RE: DomDocument - a parsing question [php can do it better than Perl]

[Date Prev][Date Next][Thread Prev][Thread Next][Date Index][Thread Index]

 



hello dear List 


i have a Problem with the Parsing of a html-document: 
I tried to run the following perl parser script on the HTML further below... 
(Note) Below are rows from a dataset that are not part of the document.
-- ==== Sys2Proof/Laws/State.lean ====
section
/-! SUPPORT. One lemma per field and update of the state and of a wave, true by rfl, so that no later proof unfolds a record
update; reading a wave, a core or a register after it has been changed. -/

namespace Sys2Proof.Machine

/-! ## State.withWave -/

@[simp] theorem State.withWave_inbox (s : State) (w : Nat) (f : Wave → Wave) : (s.withWave w f).inbox = s.inbox := rfl
@[simp] theorem State.withWave_devTurn (s : State) (w : Nat) (f : Wave → Wave) : (s.withWave w f).devTurn = s.devTurn := rfl
@[simp] theorem State.withWave_order (s : State) (w : Nat) (f : Wave → Wave) : (s.withWave w f).order = s.order := rfl
@[simp] theorem State.withWave_cur (s : State) (w : Nat) (f : Wave → Wave) : (s.withWave w f).cur = s.cur := rfl
@[simp] theorem State.withWave_fresh (s : State) (w : Nat) (f : Wave → Wave) : (s.withWave w f).fresh = s.fresh := rfl
@[simp] theorem State.withWave_residue (s : State) (w : Nat) (f : Wave → Wave) : (s.withWave w f).residue = s.residue := rfl
@[simp] theorem State.withWave_hostData (s : State) (w : Nat) (f : Wave → Wave) : (s.withWave w f).hostData = s.hostData := rfl
@[simp] theorem State.withWave_dbgPending (s : State) (w : Nat) (f : Wave → Wave) : (s.withWave w f).dbgPending = s.dbgPending := rfl
@[simp] theorem State.withWave_clock (s : State) (w : Nat) (f : Wave → Wave) : (s.withWave w f).clock = s.clock := rfl
@[simp] theorem State.withWave_ticks (s : State) (w : Nat) (f : Wave → Wave) : (s.withWave w f).ticks = s.ticks := rfl
@[simp] theorem State.withWave_corrected (s : State) (w : Nat) (f : Wave → Wave) : (s.withWave w f).corrected = s.corrected := rfl
@[simp] theorem State.withWave_waited (s : State) (w : Nat) (f : Wave → Wave) : (s.withWave w f).waited = s.waited := rfl
@[simp] theorem State.withWave_mem (s : State) (w : Nat) (f : Wave → Wave) : (s.withWave w f).mem = s.mem := rfl
@[simp] theorem State.withWave_memBad (s : State) (w : Nat) (f : Wave → Wave) : (s.withWave w f).memBad = s.memBad := rfl
@[simp] theorem State.withWave_stackUp (s : State) (w : Nat) (f : Wave → Wave) : (s.withWave w f).stackUp = s.stackUp := rfl
@[simp] theorem State.withWave_siteUp (s : State) (w : Nat) (f : Wave → Wave) : (s.withWave w f).siteUp = s.siteUp := rfl
@[simp] theorem State.withWave_cfg (s : State) (w : Nat) (f : Wave → Wave) : (s.withWave w f).cfg = s.cfg := rfl
@[simp] theorem State.withWave_mgmt (s : State) (w : Nat) (f : Wave → Wave) : (s.withWave w f).mgmt = s.mgmt := rfl
@[simp] theorem State.withWave_domBase (s : State) (w : Nat) (f : Wave → Wave) : (s.withWave w f).domBase = s.domBase := rfl
@[simp] theorem State.withWave_domCount (s : State) (w : Nat) (f : Wave → Wave) : (s.withWave w f).domCount = s.domCount := rfl
@[simp] theorem State.withWave_dies (s : State) (w : Nat) (f : Wave → Wave) : (s.withWave w f).dies = s.dies := rfl
@[simp] theorem State.withWave_cores (s : State) (w : Nat) (f : Wave → Wave) : (s.withWave w f).cores = s.cores := rfl
@[simp] theorem State.withWave_launches (s : State) (w : Nat) (f : Wave → Wave) : (s.withWave w f).launches = s.launches := rfl
@[simp] theorem State.withWave_groups (s : State) (w : Nat) (f : Wave → Wave) : (s.withWave w f).groups = s.groups := rfl
@[simp] theorem State.withWave_trees (s : State) (w : Nat) (f : Wave → Wave) : (s.withWave w f).trees = s.trees := rfl
@[simp] theorem State.withWave_copies (s : State) (w : Nat) (f : Wave → Wave) : (s.withWave w f).copies = s.copies := rfl
@[simp] theorem State.withWave_queues (s : State) (w : Nat) (f : Wave → Wave) : (s.withWave w f).queues = s.queues := rfl
@[simp] theorem State.withWave_nextQueue (s : State) (w : Nat) (f : Wave → Wave) : (s.withWave w f).nextQueue = s.nextQueue := rfl
@[simp] theorem State.withWave_keys (s : State) (w : Nat) (f : Wave → Wave) : (s.withWave w f).keys = s.keys := rfl
@[simp] theorem State.withWave_via (s : State) (w : Nat) (f : Wave → Wave) : (s.withWave w f).via = s.via := rfl
@[simp] theorem State.withWave_power (s : State) (w : Nat) (f : Wave → Wave) : (s.withWave w f).power = s.power := rfl
@[simp] theorem State.withWave_writers (s : State) (w : Nat) (f : Wave → Wave) : (s.withWave w f).writers = s.writers := rfl
@[simp] theorem State.withWave_nextCore (s : State) (w : Nat) (f : Wave → Wave) : (s.withWave w f).nextCore = s.nextCore := rfl

/-! ## State.withGroup -/

@[simp] theorem State.withGroup_inbox (s : State) (g : Nat) (f : Group → Group) : (s.withGroup g f).inbox = s.inbox := rfl
@[simp] theorem State.withGroup_devTurn (s : State) (g : Nat) (f : Group → Group) : (s.withGroup g f).devTurn = s.devTurn := rfl
@[simp] theorem State.withGroup_order (s : State) (g : Nat) (f : Group → Group) : (s.withGroup g f).order = s.order := rfl
@[simp] theorem State.withGroup_cur (s : State) (g : Nat) (f : Group → Group) : (s.withGroup g f).cur = s.cur := rfl
@[simp] theorem State.withGroup_fresh (s : State) (g : Nat) (f : Group → Group) : (s.withGroup g f).fresh = s.fresh := rfl
@[simp] theorem State.withGroup_residue (s : State) (g : Nat) (f : Group → Group) : (s.withGroup g f).residue = s.residue := rfl
@[simp] theorem State.withGroup_hostData (s : State) (g : Nat) (f : Group → Group) : (s.withGroup g f).hostData = s.hostData := rfl
@[simp] theorem State.withGroup_dbgPending (s : State) (g : Nat) (f : Group → Group) : (s.withGroup g f).dbgPending = s.dbgPending := rfl
@[simp] theorem State.withGroup_clock (s : State) (g : Nat) (f : Group → Group) : (s.withGroup g f).clock = s.clock := rfl
@[simp] theorem State.withGroup_ticks (s : State) (g : Nat) (f : Group → Group) : (s.withGroup g f).ticks = s.ticks := rfl
@[simp] theorem State.withGroup_corrected (s : State) (g : Nat) (f : Group → Group) : (s.withGroup g f).corrected = s.corrected := rfl
@[simp] theorem State.withGroup_waited (s : State) (g : Nat) (f : Group → Group) : (s.withGroup g f).waited = s.waited := rfl
@[simp] theorem State.withGroup_mem (s : State) (g : Nat) (f : Group → Group) : (s.withGroup g f).mem = s.mem := rfl
@[simp] theorem State.withGroup_memBad (s : State) (g : Nat) (f : Group → Group) : (s.withGroup g f).memBad = s.memBad := rfl
@[simp] theorem State.withGroup_stackUp (s : State) (g : Nat) (f : Group → Group) : (s.withGroup g f).stackUp = s.stackUp := rfl
@[simp] theorem State.withGroup_siteUp (s : State) (g : Nat) (f : Group → Group) : (s.withGroup g f).siteUp = s.siteUp := rfl
@[simp] theorem State.withGroup_cfg (s : State) (g : Nat) (f : Group → Group) : (s.withGroup g f).cfg = s.cfg := rfl
@[simp] theorem State.withGroup_mgmt (s : State) (g : Nat) (f : Group → Group) : (s.withGroup g f).mgmt = s.mgmt := rfl
@[simp] theorem State.withGroup_domBase (s : State) (g : Nat) (f : Group → Group) : (s.withGroup g f).domBase = s.domBase := rfl
@[simp] theorem State.withGroup_domCount (s : State) (g : Nat) (f : Group → Group) : (s.withGroup g f).domCount = s.domCount := rfl
@[simp] theorem State.withGroup_dies (s : State) (g : Nat) (f : Group → Group) : (s.withGroup g f).dies = s.dies := rfl
@[simp] theorem State.withGroup_cores (s : State) (g : Nat) (f : Group → Group) : (s.withGroup g f).cores = s.cores := rfl
@[simp] theorem State.withGroup_launches (s : State) (g : Nat) (f : Group → Group) : (s.withGroup g f).launches = s.launches := rfl
@[simp] theorem State.withGroup_waves (s : State) (g : Nat) (f : Group → Group) : (s.withGroup g f).waves = s.waves := rfl
@[simp] theorem State.withGroup_trees (s : State) (g : Nat) (f : Group → Group) : (s.withGroup g f).trees = s.trees := rfl
@[simp] theorem State.withGroup_copies (s : State) (g : Nat) (f : Group → Group) : (s.withGroup g f).copies = s.copies := rfl
@[simp] theorem State.withGroup_queues (s : State) (g : Nat) (f : Group → Group) : (s.withGroup g f).queues = s.queues := rfl
@[simp] theorem State.withGroup_nextQueue (s : State) (g : Nat) (f : Group → Group) : (s.withGroup g f).nextQueue = s.nextQueue := rfl
@[simp] theorem State.withGroup_keys (s : State) (g : Nat) (f : Group → Group) : (s.withGroup g f).keys = s.keys := rfl
@[simp] theorem State.withGroup_via (s : State) (g : Nat) (f : Group → Group) : (s.withGroup g f).via = s.via := rfl
@[simp] theorem State.withGroup_power (s : State) (g : Nat) (f : Group → Group) : (s.withGroup g f).power = s.power := rfl
@[simp] theorem State.withGroup_writers (s : State) (g : Nat) (f : Group → Group) : (s.withGroup g f).writers = s.writers := rfl
@[simp] theorem State.withGroup_nextCore (s : State) (g : Nat) (f : Group → Group) : (s.withGroup g f).nextCore = s.nextCore := rfl
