theorem spanq (x0 x1 x2) : Statement (.spanq x0 x1 x2) := by
  intro wf w e
  obtain rfl := Option.some.inj e
  refine decode_formA 6 13 rfl rfl rfl wf ?_
  simp (disch := omega) only [byGroup, decodeD, modZ, modOf_formA, fD_formA, fA_formA, fB_formA, hdrOf_formA, mbz_nil,
    List.append_eq_nil_iff, Parsed.mk.injEq]
  all_goals simp

theorem spanfrz (x0 x1 x2) : Statement (.spanfrz x0 x1 x2) := by
  intro wf w e
  obtain rfl := Option.some.inj e
  refine decode_formA 7 13 rfl rfl rfl wf ?_
  simp (disch := omega) only [byGroup, decodeD, modZ, modOf_formA, fD_formA, fA_formA, fB_formA, hdrOf_formA, mbz_nil,
    List.append_eq_nil_iff, Parsed.mk.injEq]
  all_goals simp

theorem spanthaw (x0 x1) : Statement (.spanthaw x0 x1) := by
  intro wf w e
  obtain rfl := Option.some.inj e
  refine decode_formA 8 13 rfl rfl rfl wf ?_
  simp (disch := omega) only [byGroup, decodeD, modZ, modOf_formA, fD_formA, fA_formA, fB_formA, hdrOf_formA, mbz_nil,
    List.append_eq_nil_iff, Parsed.mk.injEq]
  all_goals simp

theorem spawn (x0 x1) : Statement (.spawn x0 x1) := by
  intro wf w e
  obtain rfl := Option.some.inj e
  refine decode_formA 9 13 rfl rfl rfl wf ?_
  simp (disch := omega) only [byGroup, decodeD, modZ, fC, modOf_formA, fD_formA, fA_formA, fB_formA, mod_formA,
    hdrOf_formA, field_high, field_self, mbz_nil, mask_cat, List.append_eq_nil_iff, Parsed.mk.injEq, Nat.reduceSub]
  all_goals simp

theorem join (x0 x1) : Statement (.join x0 x1) := by
  intro wf w e
  cases x1 with
  | none =>
    obtain rfl := Option.some.inj e
    refine decode_formA 10 13 rfl rfl rfl wf ?_
    simp (disch := omega) only [byGroup, decodeD, modOf_formA, fD_formA, fA_formA, fB_formA, mBit_formA, hdrOf_formA,
      Nat.reduceSub, modZ]
    all_goals simp
  | some t =>
    obtain rfl := Option.some.inj e
    refine decode_formA 10 13 rfl rfl rfl wf ?_
    simp (disch := omega) only [byGroup, decodeD, modOf_formA, fD_formA, fA_formA, fB_formA, mBit_formA, hdrOf_formA,
      Nat.reduceSub, modZ]
    all_goals simp

theorem sdone (x0) : Statement (.sdone x0) := by
  intro wf w e
  obtain rfl := Option.some.inj e
  refine decode_formA 11 13 rfl rfl rfl wf ?_
  simp (disch := omega) only [byGroup, decodeD, modZ, modOf_formA, fD_formA, fA_formA, fB_formA, hdrOf_formA, mbz_nil,
    List.append_eq_nil_iff, Parsed.mk.injEq]
  all_goals simp

theorem rqrd (x0 x1 x2 x3) : Statement (.rqrd x0 x1 x2 x3) := by
  intro wf w e
  obtain rfl := Option.some.inj e
  refine decode_formA 12 13 rfl rfl rfl wf ?_
  simp (disch := omega) only [byGroup, decodeD, modZ, modOf_formA, fD_formA, fA_formA, fB_formA, mod_formA, hdrOf_formA,
    field_low, field_high, field_self, mbz_nil, mask_cat, List.append_eq_nil_iff, Parsed.mk.injEq, Nat.reduceSub]
  all_goals simp

theorem rqwr (x0 x1 x2 x3) : Statement (.rqwr x0 x1 x2 x3) := by
  intro wf w e
  obtain rfl := Option.some.inj e
  refine decode_formA 13 13 rfl rfl rfl wf ?_
  simp (disch := omega) only [byGroup, decodeD, modZ, modOf_formA, fD_formA, fA_formA, fB_formA, mod_formA, hdrOf_formA,
    field_low, field_high, field_self, mbz_nil, mask_cat, List.append_eq_nil_iff, Parsed.mk.injEq, Nat.reduceSub]
  all_goals simp

theorem rqdel (x0 x1 x2) : Statement (.rqdel x0 x1 x2) := by
  intro wf w e
  obtain rfl := Option.some.inj e
  refine decode_formA 14 13 rfl rfl rfl wf ?_
  simp (disch := omega) only [byGroup, decodeD, modZ, modOf_formA, fD_formA, fA_formA, fB_formA, mod_formA, mBit_formA,
    hdrOf_formA, field_high, field_self, bit_cat, bit_bit, mbz_nil, mask_cat, List.append_eq_nil_iff, Parsed.mk.injEq,
    decide_true, Bool.true_and, reduceIte, Nat.reduceLT, Nat.reduceSub]
  all_goals simp (disch := omega) [bit]
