-- ==== Sys2Proof/Tests/Slice0.lean ====
section
/-! SUPPORT. Tests: words of the spec decoded, ill-formed terms refused, worked examples of the spec run, and for every statement a
state and operands that meet its hypotheses. -/

set_option Elab.async false

namespace Sys2Proof.Tests

open Sys2Proof Sys2Proof.Machine Sys2Proof.Safety

/-! ## A small machine -/

/-- One wave alone on core 0, its split about to issue. -/
def demo : State := { State.reset.loadAlone 0x001C00000000000000000000 with cur := some ⟨0, 0, 0, 0, 0x001C0000, none⟩ }

/-- The wave. -/
def demoW : Wave :=
  { Wave.start 0 0 0 0 (0, ⟨1, 0, 256⟩) loaderRecord 0 ([], []) with life := .resident, place := some ⟨0, 0, 0⟩ }

/-- Its split. -/
def demoSp : Split :=
  { mask := fullMask, pc := 0, rpc := 0xFFFFFFFF, emask := fullMask, hash := 0xFFFF, fmt := 0, link := 31, nosig := false,
    yielded := false, wait := none }

/-- Where it issues, for a wave and a split that stand in place 0. -/
def siteOf (wv : Wave) (sp : Split) : Site := ⟨0, 0, 0, 0, 0x001C0000, wv, sp⟩

/-- Where the wave of `demo` issues. -/
def demoX : Site := siteOf demoW demoSp

/-- A state with the wave of `demo` changed. -/
def demoWith (f : Wave → Wave) : State := { demo with waves := [f demoW] }

/-- Whether nothing stands in the way of an instruction at a site, as a check that evaluates. -/
def clearB (s : State) (x : Site) (h : Hdr) (u : Uses) : Bool :=
  decide (u.fmt = []) && !x.wv.blocked (x.exec h) h u && !u.hold s.taken x.w
    && decide (x.wv.issueFault (x.exec h) u = none)
    && decide (∀ r ∈ x.wv.sourceRegs (x.exec h) u, (x.wv.reg r).bad = 0)
    && decide (u.illegal (x.exec h) (u.srcs.map (s.readSrc x.wv x.sp (x.exec h))) = none)
    && decide (∀ p ∈ u.srcs, p.consume.isSome = true → ∀ L : Lane, (x.exec h &&& u.part).has L = true →
        (s.readSrc x.wv x.sp (x.exec h) p).poison[L] = .clean)
    && decide (s.residue = none)

theorem clear_of {s : State} {x : Site} {h : Hdr} {u : Uses} (i : Issues s x) (e : clearB s x h u = true) : Clear s x h u := by
  simp only [clearB, Bool.and_eq_true, decide_eq_true_eq, Bool.not_eq_true'] at e
  obtain ⟨⟨⟨⟨⟨⟨⟨h7, h8⟩, h9⟩, h10⟩, ha⟩, hb⟩, h11⟩, h12⟩ := e
  exact ⟨i, h7, h8, h9, h10, ha, hb, h11, h12⟩

theorem ok_of {ε α : Type} {e : Except ε α} {v : α} (h : e.toOption = some v) : e = .ok v := by
  cases e with
  | error _ => cases h
  | ok w => exact congrArg _ (Option.some.inj h)

/-- The launch of `demo`. -/
def demoL : Launch := { Launch.fresh loaderRecord loaderDomain 0 0 0 none none 0 true with nextGl := 1 }

theorem demo_issues : Issues demo demoX := ⟨rfl, rfl, rfl, by decide, by decide, by decide, by decide⟩

/-- The operands of an instruction of `demo`, with the condition that its statement sets. -/
def Meets (u : Uses) (ok : Lane → Prop) : Prop :=
  Clear demo demoX plainHdr u ∧ NoMismatch demo demoX ∧ ∀ L, (demoX.exec plainHdr).has L = true → ok L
but i was not lucky - so now i want to try it with PHP - i head about DomDocument - this should save my backside 
i have to get involved with Domdocument


here the full story - and my trials in PERL...: 


#!/usr/bin/perl

use strict; use warnings;
use HTML::TableExtract;
use YAML;


my $table = HTML::TableExtract->new(keep_html=>0, depth => 1, count => 1, br_translate => 0 ); 

$table->parse($html);
foreach my $row ($table->rows) 

sub cleanup {
 for ( @_ ) {
 s/\s+//;
 s/[\xa0 ]+\z//;
 s/\s+/ /g;
 }
}

{ print join("\t", @$row), "\n"; }


Well - friends - now i will try this with PHP . Any idas or assets of "sharing" this or that!??!!
And i head bout DomDocument - 


I want to aks all Experts here i need to swithc from HTML to PHP. 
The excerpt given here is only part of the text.